True Story

Carl Schurz – deutsches Drama aus dem Jahr 1968.

Der Film beruht auf dem Leben von Carl Schurz (1829-1906), einem deutschen Revolutionär, der in die Vereinigten Staaten auswandert und von 1877 bis 1881 unter dem Präsidenten Rutherford B. Hayes (1822-1893) Innenminister der Vereinigten Staaten wurde.

Carl Christian Schurz wurde am 2. März 1829 in Liblar, Preußische Rheinprovinz, geboren.
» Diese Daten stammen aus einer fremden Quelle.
-- ==== Sys2Proof/Syntax.lean ====
section
/-! DEFINITION. The operations of the block, one constructor for each row of the opcode table: the six host requests
(30_encoding.md R74), the three reserved-OP rows (R81), the twenty named wire opcodes (40_command_vocabulary.md R103 to
R122), the page-select group (R123, R124) and the two mode prefixes (R83). -/

namespace Sys2Proof

/-- The chipset variant (00_scope.md R3): A is paged addressing, B is linear addressing. -/
inductive Variant where
  | A
  | B
  deriving DecidableEq, Repr

/-- One row of the opcode table, with its operands as R75 assembles them. -/
inductive Instr where
  /-- INIT: `width` is `WIDTH` itself, 1..256 (R75, R76). -/
  | init (var : Variant) (width : BitVec 9) (height : BitVec 16) (bus : BitVec 8) (addr : BitVec 7) (nextra : BitVec 16)
  /-- WRCMD (R77). -/
  | wrcmd (len : BitVec 16)
  /-- WRDATA (R77). -/
  | wrdata (len : BitVec 16)
  /-- RENDER: `fbw` is the bitmap's width itself, 1..256 (R75, R78). -/
  | render (fbw : BitVec 9) (fbh : BitVec 16) (mode1 : Bool)
  /-- CLOSE (R79). -/
  | close
  /-- PACK (R80). -/
  | pack (col : BitVec 16) (pg : BitVec 8)
  /-- `OP = 0x0` (R81 (a)); `hi` is `OPW[31:4]`. -/
  | reservedOp0 (hi : BitVec 28) (arg : Word)
  /-- `OP = 0x7` (R81 (a)). -/
  | reservedOp7 (hi : BitVec 28) (arg : Word)
  /-- `OP` in `0x8..0xF` (R81 (a)). -/
  | reservedOp8F (op : BitVec 4) (hi : BitVec 28) (arg : Word)
  -- the named wire opcodes, R103 to R122
  | displayOff
  | setMemoryMode
  | setHighColumn
  | setLowColumn
  | setContrast
  | segmentRemap
  | normalDisplay
  | setMultiplex
  | displayAllOnResume
  | setDisplayOffset
  | setClockDiv
  | setPrecharge
  | setComPins
  | setVcomDetect
  | chargePump
  | displayOn
  | setStartLine
  | comScanDec
  | columnAddr
  | pageAddr
  /-- The page-select byte `0xB0 + p` (R123). -/
  | pageSelect (p : BitVec 4)
  /-- `PAGE_COL_LO`, the byte after the page-select byte (R124). -/
  | pageColLo
  /-- `PAGE_COL_HI`, the byte after `PAGE_COL_LO` (R124). -/
  | pageColHi
  /-- `PREFIX_CMD`, byte 0 of a command transaction (R83). -/
  | prefixCmd
  /-- `PREFIX_DATA`, byte 0 of a data transaction (R83). -/
  | prefixData
  deriving DecidableEq, Repr

/-- The place of a wire byte, which alone tells equal bytes apart (40_command_vocabulary.md R106: "The two are told
apart by position alone"). -/
inductive WirePos where
  /-- byte 0 of a transaction: the mode prefix (20_memory.md R50) -/
  | first
  /-- an opcode's place inside a command transaction -/
  | command
  /-- the byte after a page-select byte (R124) -/
  | pageColLo
  /-- the byte after that one (R124) -/
  | pageColHi
  deriving DecidableEq, Repr

/-- What an instruction is encoded as: the two words of a host request (R71), or one wire byte at its place (R83,
R102). -/
inductive Code where
  | request (opw arg : Word)
  | wire (pos : WirePos) (b : Byte)
  deriving DecidableEq, Repr

end Sys2Proof
end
Ab 1848 studiert er Philologie und Geschichte an der Universität Bonn. Während der Märzrevolution nahm er am 10. Mai 1849 am Sturm auf das Siegburger Zeughaus teil. Carl Schurz hatte sich der demokratischen Bewegung angeschlossen, wurde verhaftet und konnte entkommen. In Berlin befreit er seinen früheren Professor Gottfried Kinkel (1815-1882).

Carl Schurz muss erneut fliehen und lebt bis 1852 in London. 1852 heiratet er Margarethe Meyer (1833-1876) und wandert mit seiner Ehefrau in die Vereinigten Staaten aus. Hier ist Carl Schurz zunächst als Publizist und Rechtsanwalt tätig, bevor seine politische Karriere begann. Als Gegner der Sklaverei schließt er sich der Republikanischen Partei an. Ab 1862 dient er als Brigadegeneral und später als Generalmajor in der Armee der Nordstaaten. Nach dem Sieg der Nordstaaten widmet er sich ganz der Politik.

Seine Ehefrau Margarethe Meyer-Schurz hatte 1856 den ersten deutschsprachigen und zugleich ersten Kindergarten der Vereinigten Staaten eröffnet. Das Paar hatte selbst fünf Kinder. 1877 wurde Carl Schurz als Innenminister der Vereinigten Staaten ernannt. Bis zu seinem Tod engagierte er sich in der Politik.

1898 gründet er gemeinsam mit Mark Twain (1835-1901), William James (1842-1910) und George S. Boutwell (1818-1905) die American Anti-Imperial League, diese sich gegen die Kriege einsetzte. Seine Ehefrau war bereits am 15. März 1876 an Kindbettfieber verstorben. Carl Schurz starb am 14. Mai 1906 in New York.